Get one of those old arrows out. Put a close pin a few inches from the tip. Draw the bow so your middle finger is anchored in the corner of your mouth like a fish hook eat that finger. Make sure you are not feeling the knuckle of your thumb. Adjust cloths pin until it just touches the front of the riser when you achieve full draw. Measure your draw length. Now go to a pro shop somewhere and have them check the draw weight of your bow at your draw length. Add 1-2 inches of length to your draw this is your arrow length.
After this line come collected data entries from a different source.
/-! ### refuseReserved -/

@[simp] theorem refuseReserved_st (o : Byte) : (refuseReserved s o).st = .respond := rfl
@[simp] theorem refuseReserved_op (o : Byte) : (refuseReserved s o).op = o := rfl
@[simp] theorem refuseReserved_hlen (o : Byte) : (refuseReserved s o).hlen = s.hlen := rfl
@[simp] theorem refuseReserved_blen (o : Byte) : (refuseReserved s o).blen = s.blen := rfl
@[simp] theorem refuseReserved_cap (o : Byte) : (refuseReserved s o).cap = s.cap := rfl
@[simp] theorem refuseReserved_tmo (o : Byte) : (refuseReserved s o).tmo = s.tmo := rfl
@[simp] theorem refuseReserved_attempt (o : Byte) : (refuseReserved s o).attempt = s.attempt := rfl
@[simp] theorem refuseReserved_lenD (o : Byte) : (refuseReserved s o).lenD = s.lenD := rfl
@[simp] theorem refuseReserved_status (o : Byte) : (refuseReserved s o).status = ErrorKind.requestError.code := rfl
@[simp] theorem refuseReserved_lastCmd (o : Byte) : (refuseReserved s o).lastCmd = s.lastCmd := rfl
@[simp] theorem refuseReserved_lastCmdValid (o : Byte) : (refuseReserved s o).lastCmdValid = s.lastCmdValid := rfl
@[simp] theorem refuseReserved_txBuf (o : Byte) : (refuseReserved s o).txBuf = s.txBuf := rfl
@[simp] theorem refuseReserved_txLen (o : Byte) : (refuseReserved s o).txLen = s.txLen := rfl
@[simp] theorem refuseReserved_rxBuf (o : Byte) : (refuseReserved s o).rxBuf = s.rxBuf := rfl
@[simp] theorem refuseReserved_out (o : Byte) : (refuseReserved s o).out = s.out := rfl
@[simp] theorem refuseReserved_outRaced (o : Byte) : (refuseReserved s o).outRaced = s.outRaced := rfl
@[simp] theorem refuseReserved_params (o : Byte) : (refuseReserved s o).params = s.params := rfl
@[simp] theorem refuseReserved_requests (o : Byte) : (refuseReserved s o).requests = s.requests := rfl
@[simp] theorem refuseReserved_answers (o : Byte) : (refuseReserved s o).answers = s.answers := rfl
@[simp] theorem refuseReserved_schedule (o : Byte) : (refuseReserved s o).schedule = s.schedule := rfl
@[simp] theorem refuseReserved_traffic (o : Byte) : (refuseReserved s o).traffic = s.traffic := rfl
@[simp] theorem refuseReserved_responses (o : Byte) : (refuseReserved s o).responses = s.responses := rfl
@[simp] theorem refuseReserved_draws (o : Byte) : (refuseReserved s o).draws = s.draws := rfl

/-! ### dropAnswer: a scripted answer is used up, or one more free answer is drawn -/

theorem dropAnswer_eq : dropAnswer s =
    { s with answers := s.answers.tail, draws := s.draws + freeAnswersDrawn s.answers } := by
  rcases s with ⟨⟩
  unfold dropAnswer
  split <;> simp_all [freeAnswersDrawn]

@[simp] theorem dropAnswer_st : (dropAnswer s).st = s.st := by rw [dropAnswer_eq]
@[simp] theorem dropAnswer_op : (dropAnswer s).op = s.op := by rw [dropAnswer_eq]
@[simp] theorem dropAnswer_hlen : (dropAnswer s).hlen = s.hlen := by rw [dropAnswer_eq]
@[simp] theorem dropAnswer_blen : (dropAnswer s).blen = s.blen := by rw [dropAnswer_eq]
@[simp] theorem dropAnswer_cap : (dropAnswer s).cap = s.cap := by rw [dropAnswer_eq]
@[simp] theorem dropAnswer_tmo : (dropAnswer s).tmo = s.tmo := by rw [dropAnswer_eq]
@[simp] theorem dropAnswer_attempt : (dropAnswer s).attempt = s.attempt := by rw [dropAnswer_eq]
@[simp] theorem dropAnswer_lenD : (dropAnswer s).lenD = s.lenD := by rw [dropAnswer_eq]
@[simp] theorem dropAnswer_status : (dropAnswer s).status = s.status := by rw [dropAnswer_eq]
@[simp] theorem dropAnswer_lastCmd : (dropAnswer s).lastCmd = s.lastCmd := by rw [dropAnswer_eq]
@[simp] theorem dropAnswer_lastCmdValid : (dropAnswer s).lastCmdValid = s.lastCmdValid := by rw [dropAnswer_eq]
@[simp] theorem dropAnswer_txBuf : (dropAnswer s).txBuf = s.txBuf := by rw [dropAnswer_eq]
@[simp] theorem dropAnswer_txLen : (dropAnswer s).txLen = s.txLen := by rw [dropAnswer_eq]
@[simp] theorem dropAnswer_rxBuf : (dropAnswer s).rxBuf = s.rxBuf := by rw [dropAnswer_eq]
@[simp] theorem dropAnswer_out : (dropAnswer s).out = s.out := by rw [dropAnswer_eq]
@[simp] theorem dropAnswer_outRaced : (dropAnswer s).outRaced = s.outRaced := by rw [dropAnswer_eq]
@[simp] theorem dropAnswer_params : (dropAnswer s).params = s.params := by rw [dropAnswer_eq]
@[simp] theorem dropAnswer_requests : (dropAnswer s).requests = s.requests := by rw [dropAnswer_eq]
@[simp] theorem dropAnswer_answers : (dropAnswer s).answers = s.answers.tail := by rw [dropAnswer_eq]
@[simp] theorem dropAnswer_schedule : (dropAnswer s).schedule = s.schedule := by rw [dropAnswer_eq]
@[simp] theorem dropAnswer_traffic : (dropAnswer s).traffic = s.traffic := by rw [dropAnswer_eq]
@[simp] theorem dropAnswer_responses : (dropAnswer s).responses = s.responses := by rw [dropAnswer_eq]
@[simp] theorem dropAnswer_draws : (dropAnswer s).draws = s.draws + freeAnswersDrawn s.answers := by rw [dropAnswer_eq]

/-! ### busWrite -/

@[simp] theorem busWrite_st (bytes : List Byte) : (busWrite s bytes).st = s.st := by simp [busWrite]
@[simp] theorem busWrite_op (bytes : List Byte) : (busWrite s bytes).op = s.op := by simp [busWrite]
@[simp] theorem busWrite_hlen (bytes : List Byte) : (busWrite s bytes).hlen = s.hlen := by simp [busWrite]
@[simp] theorem busWrite_blen (bytes : List Byte) : (busWrite s bytes).blen = s.blen := by simp [busWrite]
@[simp] theorem busWrite_cap (bytes : List Byte) : (busWrite s bytes).cap = s.cap := by simp [busWrite]
@[simp] theorem busWrite_tmo (bytes : List Byte) : (busWrite s bytes).tmo = s.tmo := by simp [busWrite]
@[simp] theorem busWrite_attempt (bytes : List Byte) : (busWrite s bytes).attempt = s.attempt := by simp [busWrite]
@[simp] theorem busWrite_lenD (bytes : List Byte) : (busWrite s bytes).lenD = s.lenD := by simp [busWrite]
@[simp] theorem busWrite_status (bytes : List Byte) : (busWrite s bytes).status = s.status := by simp [busWrite]
@[simp] theorem busWrite_lastCmd (bytes : List Byte) : (busWrite s bytes).lastCmd = s.lastCmd := by simp [busWrite]
@[simp] theorem busWrite_lastCmdValid (bytes : List Byte) : (busWrite s bytes).lastCmdValid = s.lastCmdValid := by simp [busWrite]
@[simp] theorem busWrite_txBuf (bytes : List Byte) : (busWrite s bytes).txBuf = s.txBuf := by simp [busWrite]
@[simp] theorem busWrite_txLen (bytes : List Byte) : (busWrite s bytes).txLen = s.txLen := by simp [busWrite]
@[simp] theorem busWrite_rxBuf (bytes : List Byte) : (busWrite s bytes).rxBuf = s.rxBuf := by simp [busWrite]
@[simp] theorem busWrite_out (bytes : List Byte) : (busWrite s bytes).out = s.out := by simp [busWrite]
@[simp] theorem busWrite_outRaced (bytes : List Byte) : (busWrite s bytes).outRaced = s.outRaced := by simp [busWrite]
@[simp] theorem busWrite_params (bytes : List Byte) : (busWrite s bytes).params = s.params := by simp [busWrite]
@[simp] theorem busWrite_requests (bytes : List Byte) : (busWrite s bytes).requests = s.requests := by simp [busWrite]
@[simp] theorem busWrite_answers (bytes : List Byte) : (busWrite s bytes).answers = s.answers.tail := by simp [busWrite]
@[simp] theorem busWrite_schedule (bytes : List Byte) : (busWrite s bytes).schedule = s.schedule := by simp [busWrite]
@[simp] theorem busWrite_traffic (bytes : List Byte) : (busWrite s bytes).traffic = .busWrite s.params.devAddr bytes :: s.traffic := by simp [busWrite]
@[simp] theorem busWrite_responses (bytes : List Byte) : (busWrite s bytes).responses = s.responses := by simp [busWrite]
@[simp] theorem busWrite_draws (bytes : List Byte) : (busWrite s bytes).draws = s.draws + freeAnswersDrawn s.answers := by simp [busWrite]

/-! ### busRead -/

@[simp] theorem busRead_st (n : Nat) : (busRead s n).st = s.st := by simp [busRead]
@[simp] theorem busRead_op (n : Nat) : (busRead s n).op = s.op := by simp [busRead]
@[simp] theorem busRead_hlen (n : Nat) : (busRead s n).hlen = s.hlen := by simp [busRead]
@[simp] theorem busRead_blen (n : Nat) : (busRead s n).blen = s.blen := by simp [busRead]
@[simp] theorem busRead_cap (n : Nat) : (busRead s n).cap = s.cap := by simp [busRead]
@[simp] theorem busRead_tmo (n : Nat) : (busRead s n).tmo = s.tmo := by simp [busRead]
@[simp] theorem busRead_attempt (n : Nat) : (busRead s n).attempt = s.attempt := by simp [busRead]
@[simp] theorem busRead_lenD (n : Nat) : (busRead s n).lenD = s.lenD := by simp [busRead]
@[simp] theorem busRead_status (n : Nat) : (busRead s n).status = s.status := by simp [busRead]
@[simp] theorem busRead_lastCmd (n : Nat) : (busRead s n).lastCmd = s.lastCmd := by simp [busRead]
@[simp] theorem busRead_lastCmdValid (n : Nat) : (busRead s n).lastCmdValid = s.lastCmdValid := by simp [busRead]
@[simp] theorem busRead_txBuf (n : Nat) : (busRead s n).txBuf = s.txBuf := by simp [busRead]
@[simp] theorem busRead_txLen (n : Nat) : (busRead s n).txLen = s.txLen := by simp [busRead]
@[simp] theorem busRead_rxBuf (n : Nat) : (busRead s n).rxBuf = s.rxBuf := by simp [busRead]
@[simp] theorem busRead_out (n : Nat) : (busRead s n).out = s.out := by simp [busRead]
@[simp] theorem busRead_outRaced (n : Nat) : (busRead s n).outRaced = s.outRaced := by simp [busRead]
@[simp] theorem busRead_params (n : Nat) : (busRead s n).params = s.params := by simp [busRead]
@[simp] theorem busRead_requests (n : Nat) : (busRead s n).requests = s.requests := by simp [busRead]
@[simp] theorem busRead_answers (n : Nat) : (busRead s n).answers = s.answers.tail := by simp [busRead]
@[simp] theorem busRead_schedule (n : Nat) : (busRead s n).schedule = s.schedule := by simp [busRead]
@[simp] theorem busRead_traffic (n : Nat) : (busRead s n).traffic = .busRead s.params.devAddr n :: s.traffic := by simp [busRead]
@[simp] theorem busRead_responses (n : Nat) : (busRead s n).responses = s.responses := by simp [busRead]
@[simp] theorem busRead_draws (n : Nat) : (busRead s n).draws = s.draws + freeAnswersDrawn s.answers := by simp [busRead]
For every inch over 28 add 5# of spine for every 25 grains of tip weight over 125 add 5# of spine. If you are under 28 subtract 5 # per inch. Remember you need arrow weight to get through a elk with a stick bow. I like 540 minimum. I think aluminum arrows are your best choice carbon are fine but take some tinkering. I use spruce but that takes a lot of tinkering.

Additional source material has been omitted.